Instructions for the task:
Reproduce precisely the lines between the start of the data below and the line with "def FE_PROT.RTAG_DROP.COUNT : Fld", both included.

Recorded data:
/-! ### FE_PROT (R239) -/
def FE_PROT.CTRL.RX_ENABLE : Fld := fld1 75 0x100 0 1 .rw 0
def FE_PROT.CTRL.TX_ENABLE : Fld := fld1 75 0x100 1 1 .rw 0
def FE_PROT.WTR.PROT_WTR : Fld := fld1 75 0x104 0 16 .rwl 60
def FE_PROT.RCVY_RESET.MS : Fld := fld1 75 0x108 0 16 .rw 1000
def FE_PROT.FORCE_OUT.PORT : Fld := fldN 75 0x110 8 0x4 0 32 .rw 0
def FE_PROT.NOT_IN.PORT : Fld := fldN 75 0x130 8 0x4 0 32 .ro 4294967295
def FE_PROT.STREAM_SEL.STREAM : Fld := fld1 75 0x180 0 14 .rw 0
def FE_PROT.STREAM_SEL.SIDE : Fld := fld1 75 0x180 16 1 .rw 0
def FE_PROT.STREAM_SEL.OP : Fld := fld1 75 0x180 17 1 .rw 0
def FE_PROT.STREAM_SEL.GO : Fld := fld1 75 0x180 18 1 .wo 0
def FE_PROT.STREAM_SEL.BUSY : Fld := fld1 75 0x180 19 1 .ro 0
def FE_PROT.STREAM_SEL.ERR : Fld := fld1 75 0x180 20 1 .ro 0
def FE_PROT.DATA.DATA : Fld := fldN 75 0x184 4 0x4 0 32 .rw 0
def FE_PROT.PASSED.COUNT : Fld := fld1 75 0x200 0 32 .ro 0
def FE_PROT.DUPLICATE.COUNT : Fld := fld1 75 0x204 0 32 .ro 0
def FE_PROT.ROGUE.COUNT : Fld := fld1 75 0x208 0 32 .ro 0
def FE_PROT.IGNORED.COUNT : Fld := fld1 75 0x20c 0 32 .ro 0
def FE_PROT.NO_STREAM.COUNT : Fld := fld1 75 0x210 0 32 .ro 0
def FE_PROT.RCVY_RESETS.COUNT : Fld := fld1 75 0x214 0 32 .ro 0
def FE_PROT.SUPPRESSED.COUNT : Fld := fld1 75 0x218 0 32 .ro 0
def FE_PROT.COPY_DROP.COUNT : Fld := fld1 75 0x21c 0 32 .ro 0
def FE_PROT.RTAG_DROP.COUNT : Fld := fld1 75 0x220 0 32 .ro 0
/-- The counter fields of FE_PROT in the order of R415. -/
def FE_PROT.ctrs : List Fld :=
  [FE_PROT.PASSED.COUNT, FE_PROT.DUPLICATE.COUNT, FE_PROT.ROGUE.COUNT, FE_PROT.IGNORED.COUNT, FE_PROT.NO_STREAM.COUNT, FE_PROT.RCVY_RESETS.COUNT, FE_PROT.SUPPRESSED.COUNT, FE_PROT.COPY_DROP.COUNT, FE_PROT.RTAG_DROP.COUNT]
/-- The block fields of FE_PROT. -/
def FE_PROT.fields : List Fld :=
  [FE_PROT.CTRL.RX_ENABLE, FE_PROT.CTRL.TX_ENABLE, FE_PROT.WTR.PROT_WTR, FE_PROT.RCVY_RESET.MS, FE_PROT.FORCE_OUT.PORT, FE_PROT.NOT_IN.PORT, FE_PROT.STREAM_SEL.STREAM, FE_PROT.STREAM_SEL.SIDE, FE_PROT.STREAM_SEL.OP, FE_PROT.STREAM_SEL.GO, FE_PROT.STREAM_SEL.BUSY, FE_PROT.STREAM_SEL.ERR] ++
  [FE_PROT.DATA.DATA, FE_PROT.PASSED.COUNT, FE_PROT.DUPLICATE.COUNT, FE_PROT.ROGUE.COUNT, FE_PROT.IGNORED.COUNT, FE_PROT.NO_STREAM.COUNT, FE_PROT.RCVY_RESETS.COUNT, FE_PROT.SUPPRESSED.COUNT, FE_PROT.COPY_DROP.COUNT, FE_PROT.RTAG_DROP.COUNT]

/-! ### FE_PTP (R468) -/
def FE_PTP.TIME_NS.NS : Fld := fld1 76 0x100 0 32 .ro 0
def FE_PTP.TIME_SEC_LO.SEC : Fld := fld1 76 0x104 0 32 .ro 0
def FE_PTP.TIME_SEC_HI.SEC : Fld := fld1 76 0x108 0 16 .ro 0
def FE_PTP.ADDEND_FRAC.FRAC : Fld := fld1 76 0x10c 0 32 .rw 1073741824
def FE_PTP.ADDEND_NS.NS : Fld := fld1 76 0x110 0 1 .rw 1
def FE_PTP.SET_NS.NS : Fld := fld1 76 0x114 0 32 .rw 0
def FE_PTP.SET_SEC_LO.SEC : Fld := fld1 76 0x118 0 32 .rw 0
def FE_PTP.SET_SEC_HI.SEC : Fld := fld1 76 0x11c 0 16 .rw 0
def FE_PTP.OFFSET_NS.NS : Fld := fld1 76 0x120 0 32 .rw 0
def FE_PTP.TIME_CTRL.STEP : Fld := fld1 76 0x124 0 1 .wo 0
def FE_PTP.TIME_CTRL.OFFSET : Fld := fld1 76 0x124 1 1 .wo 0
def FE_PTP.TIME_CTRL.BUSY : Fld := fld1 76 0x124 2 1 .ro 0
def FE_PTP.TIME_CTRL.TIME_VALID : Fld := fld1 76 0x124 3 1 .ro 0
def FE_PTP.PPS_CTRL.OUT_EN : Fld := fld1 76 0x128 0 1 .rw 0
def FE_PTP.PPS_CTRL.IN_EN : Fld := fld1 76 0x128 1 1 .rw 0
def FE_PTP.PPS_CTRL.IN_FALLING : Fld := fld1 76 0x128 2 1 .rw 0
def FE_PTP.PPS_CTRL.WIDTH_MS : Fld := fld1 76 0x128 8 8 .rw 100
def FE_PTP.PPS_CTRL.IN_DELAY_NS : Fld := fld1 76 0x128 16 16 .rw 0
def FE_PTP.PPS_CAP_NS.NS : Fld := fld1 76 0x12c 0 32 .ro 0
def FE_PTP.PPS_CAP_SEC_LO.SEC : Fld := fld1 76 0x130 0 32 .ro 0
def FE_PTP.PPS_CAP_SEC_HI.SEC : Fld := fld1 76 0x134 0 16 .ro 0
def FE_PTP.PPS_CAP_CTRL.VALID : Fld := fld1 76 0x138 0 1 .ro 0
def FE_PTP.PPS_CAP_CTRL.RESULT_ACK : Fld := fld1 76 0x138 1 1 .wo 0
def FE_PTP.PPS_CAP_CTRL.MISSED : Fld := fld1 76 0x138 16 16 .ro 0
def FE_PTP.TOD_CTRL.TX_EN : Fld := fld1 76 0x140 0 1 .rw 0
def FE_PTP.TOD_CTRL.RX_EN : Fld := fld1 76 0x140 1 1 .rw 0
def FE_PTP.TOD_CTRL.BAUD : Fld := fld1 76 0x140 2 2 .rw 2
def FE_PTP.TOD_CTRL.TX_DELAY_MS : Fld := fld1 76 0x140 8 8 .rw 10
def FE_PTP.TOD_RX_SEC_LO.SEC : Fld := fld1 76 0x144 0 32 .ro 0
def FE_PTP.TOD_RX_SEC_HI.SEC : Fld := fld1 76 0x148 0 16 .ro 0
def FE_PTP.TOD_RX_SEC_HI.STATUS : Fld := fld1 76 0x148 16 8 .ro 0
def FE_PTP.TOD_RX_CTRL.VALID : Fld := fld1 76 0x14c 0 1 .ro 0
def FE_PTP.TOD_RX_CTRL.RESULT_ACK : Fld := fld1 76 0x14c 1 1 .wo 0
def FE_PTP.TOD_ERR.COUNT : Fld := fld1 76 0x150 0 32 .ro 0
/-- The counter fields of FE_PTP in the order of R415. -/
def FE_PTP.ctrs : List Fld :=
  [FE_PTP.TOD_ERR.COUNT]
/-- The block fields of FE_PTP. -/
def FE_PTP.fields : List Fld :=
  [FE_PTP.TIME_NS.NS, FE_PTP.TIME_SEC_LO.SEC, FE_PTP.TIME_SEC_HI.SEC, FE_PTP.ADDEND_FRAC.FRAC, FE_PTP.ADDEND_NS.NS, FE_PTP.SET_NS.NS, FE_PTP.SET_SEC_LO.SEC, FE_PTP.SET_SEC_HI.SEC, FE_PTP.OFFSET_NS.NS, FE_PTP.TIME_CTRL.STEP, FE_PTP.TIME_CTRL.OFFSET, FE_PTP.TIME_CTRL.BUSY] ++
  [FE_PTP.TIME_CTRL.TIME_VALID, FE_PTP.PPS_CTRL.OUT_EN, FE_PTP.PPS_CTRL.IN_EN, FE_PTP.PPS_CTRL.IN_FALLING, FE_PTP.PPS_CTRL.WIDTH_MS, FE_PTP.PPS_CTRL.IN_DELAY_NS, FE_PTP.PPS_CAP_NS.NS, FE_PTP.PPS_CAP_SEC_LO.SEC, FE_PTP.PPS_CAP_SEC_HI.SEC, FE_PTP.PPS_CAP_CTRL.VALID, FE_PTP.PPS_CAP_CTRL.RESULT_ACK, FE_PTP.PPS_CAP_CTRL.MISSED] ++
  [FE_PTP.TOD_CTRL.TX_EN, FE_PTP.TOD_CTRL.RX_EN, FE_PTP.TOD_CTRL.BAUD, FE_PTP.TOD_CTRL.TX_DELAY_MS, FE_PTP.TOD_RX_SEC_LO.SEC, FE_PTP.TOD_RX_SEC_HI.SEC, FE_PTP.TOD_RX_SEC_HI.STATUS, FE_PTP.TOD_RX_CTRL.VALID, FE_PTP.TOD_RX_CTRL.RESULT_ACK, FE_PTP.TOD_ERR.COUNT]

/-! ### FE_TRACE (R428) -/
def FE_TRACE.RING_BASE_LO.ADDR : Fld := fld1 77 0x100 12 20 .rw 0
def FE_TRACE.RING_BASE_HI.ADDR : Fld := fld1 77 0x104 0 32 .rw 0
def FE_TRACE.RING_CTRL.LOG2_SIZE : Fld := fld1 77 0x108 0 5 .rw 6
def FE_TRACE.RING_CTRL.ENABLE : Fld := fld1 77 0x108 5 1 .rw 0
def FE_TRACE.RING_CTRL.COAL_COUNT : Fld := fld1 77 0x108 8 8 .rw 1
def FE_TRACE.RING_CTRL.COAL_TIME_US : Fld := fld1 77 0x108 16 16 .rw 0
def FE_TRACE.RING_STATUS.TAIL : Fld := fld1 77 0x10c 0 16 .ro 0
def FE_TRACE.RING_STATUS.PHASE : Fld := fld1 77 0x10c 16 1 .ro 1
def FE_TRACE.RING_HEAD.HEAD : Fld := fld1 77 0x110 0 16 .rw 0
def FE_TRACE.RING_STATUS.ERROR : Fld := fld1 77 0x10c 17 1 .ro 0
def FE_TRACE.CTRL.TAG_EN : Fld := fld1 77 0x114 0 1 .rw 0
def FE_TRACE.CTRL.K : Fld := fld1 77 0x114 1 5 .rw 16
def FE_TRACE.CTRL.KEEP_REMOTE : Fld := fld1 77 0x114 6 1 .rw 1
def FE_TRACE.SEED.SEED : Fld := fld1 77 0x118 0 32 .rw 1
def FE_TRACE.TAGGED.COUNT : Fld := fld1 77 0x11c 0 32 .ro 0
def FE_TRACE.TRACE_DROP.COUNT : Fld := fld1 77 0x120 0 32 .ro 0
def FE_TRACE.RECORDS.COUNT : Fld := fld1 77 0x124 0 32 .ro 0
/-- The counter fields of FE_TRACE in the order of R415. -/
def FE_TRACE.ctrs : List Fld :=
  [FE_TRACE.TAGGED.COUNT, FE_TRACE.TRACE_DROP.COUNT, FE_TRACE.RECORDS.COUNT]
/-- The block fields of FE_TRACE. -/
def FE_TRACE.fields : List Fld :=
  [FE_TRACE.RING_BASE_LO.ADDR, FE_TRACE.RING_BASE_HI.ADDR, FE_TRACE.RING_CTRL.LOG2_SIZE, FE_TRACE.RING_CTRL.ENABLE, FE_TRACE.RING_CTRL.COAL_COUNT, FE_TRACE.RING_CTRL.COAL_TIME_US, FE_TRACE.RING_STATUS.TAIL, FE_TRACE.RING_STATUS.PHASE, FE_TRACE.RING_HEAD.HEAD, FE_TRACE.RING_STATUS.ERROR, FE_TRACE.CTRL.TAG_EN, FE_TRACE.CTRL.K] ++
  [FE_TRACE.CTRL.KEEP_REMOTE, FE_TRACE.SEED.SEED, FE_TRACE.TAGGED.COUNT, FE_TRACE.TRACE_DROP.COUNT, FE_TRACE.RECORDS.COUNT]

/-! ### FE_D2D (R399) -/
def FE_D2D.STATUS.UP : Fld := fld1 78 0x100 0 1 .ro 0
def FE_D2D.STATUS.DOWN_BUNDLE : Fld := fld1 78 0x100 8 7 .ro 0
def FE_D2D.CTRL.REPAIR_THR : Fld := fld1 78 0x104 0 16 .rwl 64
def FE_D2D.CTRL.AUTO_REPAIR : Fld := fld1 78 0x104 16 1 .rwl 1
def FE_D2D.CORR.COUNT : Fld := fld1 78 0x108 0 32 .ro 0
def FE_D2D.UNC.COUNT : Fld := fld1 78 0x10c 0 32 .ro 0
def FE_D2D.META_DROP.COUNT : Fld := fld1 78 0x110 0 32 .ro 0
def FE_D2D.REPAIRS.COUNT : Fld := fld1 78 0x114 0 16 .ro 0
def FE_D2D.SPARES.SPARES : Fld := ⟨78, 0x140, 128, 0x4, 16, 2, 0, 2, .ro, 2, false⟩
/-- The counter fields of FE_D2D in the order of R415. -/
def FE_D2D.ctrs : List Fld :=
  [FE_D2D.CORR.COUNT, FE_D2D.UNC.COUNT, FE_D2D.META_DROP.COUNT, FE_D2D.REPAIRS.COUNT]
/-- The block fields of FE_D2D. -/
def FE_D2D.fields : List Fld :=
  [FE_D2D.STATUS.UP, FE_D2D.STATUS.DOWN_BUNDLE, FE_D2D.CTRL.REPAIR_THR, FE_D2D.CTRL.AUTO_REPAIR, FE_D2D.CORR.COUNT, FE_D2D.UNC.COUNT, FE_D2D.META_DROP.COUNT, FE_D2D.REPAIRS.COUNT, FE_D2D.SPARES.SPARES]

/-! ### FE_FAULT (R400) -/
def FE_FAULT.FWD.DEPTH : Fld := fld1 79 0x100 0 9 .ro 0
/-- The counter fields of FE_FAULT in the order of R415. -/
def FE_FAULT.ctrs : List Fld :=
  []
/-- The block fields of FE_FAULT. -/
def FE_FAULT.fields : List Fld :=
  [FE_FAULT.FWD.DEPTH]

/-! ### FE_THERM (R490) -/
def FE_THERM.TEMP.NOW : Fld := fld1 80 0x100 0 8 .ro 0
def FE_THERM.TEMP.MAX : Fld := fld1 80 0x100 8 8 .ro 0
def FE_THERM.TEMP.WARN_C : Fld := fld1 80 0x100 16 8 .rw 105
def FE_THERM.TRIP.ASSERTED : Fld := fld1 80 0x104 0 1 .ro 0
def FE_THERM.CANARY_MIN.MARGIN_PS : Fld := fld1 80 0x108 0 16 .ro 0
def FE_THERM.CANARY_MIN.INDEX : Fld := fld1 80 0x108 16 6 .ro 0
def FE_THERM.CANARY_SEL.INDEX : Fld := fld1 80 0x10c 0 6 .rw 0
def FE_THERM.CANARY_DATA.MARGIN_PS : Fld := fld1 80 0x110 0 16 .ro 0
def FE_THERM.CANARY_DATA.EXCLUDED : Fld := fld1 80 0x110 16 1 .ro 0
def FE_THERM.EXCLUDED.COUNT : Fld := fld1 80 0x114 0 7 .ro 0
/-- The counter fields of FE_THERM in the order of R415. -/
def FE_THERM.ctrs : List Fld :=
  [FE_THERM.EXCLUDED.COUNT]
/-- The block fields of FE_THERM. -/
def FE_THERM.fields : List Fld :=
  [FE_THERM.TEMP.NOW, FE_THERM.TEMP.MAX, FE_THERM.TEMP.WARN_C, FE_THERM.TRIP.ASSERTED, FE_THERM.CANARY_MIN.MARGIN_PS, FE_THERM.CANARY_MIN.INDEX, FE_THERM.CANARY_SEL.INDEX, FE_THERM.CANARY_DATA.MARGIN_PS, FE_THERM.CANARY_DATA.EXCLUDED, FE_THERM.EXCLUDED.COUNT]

Written solution:
/-! ### FE_PROT (R239) -/
def FE_PROT.CTRL.RX_ENABLE : Fld := fld1 75 0x100 0 1 .rw 0
def FE_PROT.CTRL.TX_ENABLE : Fld := fld1 75 0x100 1 1 .rw 0
def FE_PROT.WTR.PROT_WTR : Fld := fld1 75 0x104 0 16 .rwl 60
def FE_PROT.RCVY_RESET.MS : Fld := fld1 75 0x108 0 16 .rw 1000
def FE_PROT.FORCE_OUT.PORT : Fld := fldN 75 0x110 8 0x4 0 32 .rw 0
def FE_PROT.NOT_IN.PORT : Fld := fldN 75 0x130 8 0x4 0 32 .ro 4294967295
def FE_PROT.STREAM_SEL.STREAM : Fld := fld1 75 0x180 0 14 .rw 0
def FE_PROT.STREAM_SEL.SIDE : Fld := fld1 75 0x180 16 1 .rw 0
def FE_PROT.STREAM_SEL.OP : Fld := fld1 75 0x180 17 1 .rw 0
def FE_PROT.STREAM_SEL.GO : Fld := fld1 75 0x180 18 1 .wo 0
def FE_PROT.STREAM_SEL.BUSY : Fld := fld1 75 0x180 19 1 .ro 0
def FE_PROT.STREAM_SEL.ERR : Fld := fld1 75 0x180 20 1 .ro 0
def FE_PROT.DATA.DATA : Fld := fldN 75 0x184 4 0x4 0 32 .rw 0
def FE_PROT.PASSED.COUNT : Fld := fld1 75 0x200 0 32 .ro 0
def FE_PROT.DUPLICATE.COUNT : Fld := fld1 75 0x204 0 32 .ro 0
def FE_PROT.ROGUE.COUNT : Fld := fld1 75 0x208 0 32 .ro 0
def FE_PROT.IGNORED.COUNT : Fld := fld1 75 0x20c 0 32 .ro 0
def FE_PROT.NO_STREAM.COUNT : Fld := fld1 75 0x210 0 32 .ro 0
def FE_PROT.RCVY_RESETS.COUNT : Fld := fld1 75 0x214 0 32 .ro 0
def FE_PROT.SUPPRESSED.COUNT : Fld := fld1 75 0x218 0 32 .ro 0
def FE_PROT.COPY_DROP.COUNT : Fld := fld1 75 0x21c 0 32 .ro 0
def FE_PROT.RTAG_DROP.COUNT : Fld := fld1 75 0x220 0 32 .ro 0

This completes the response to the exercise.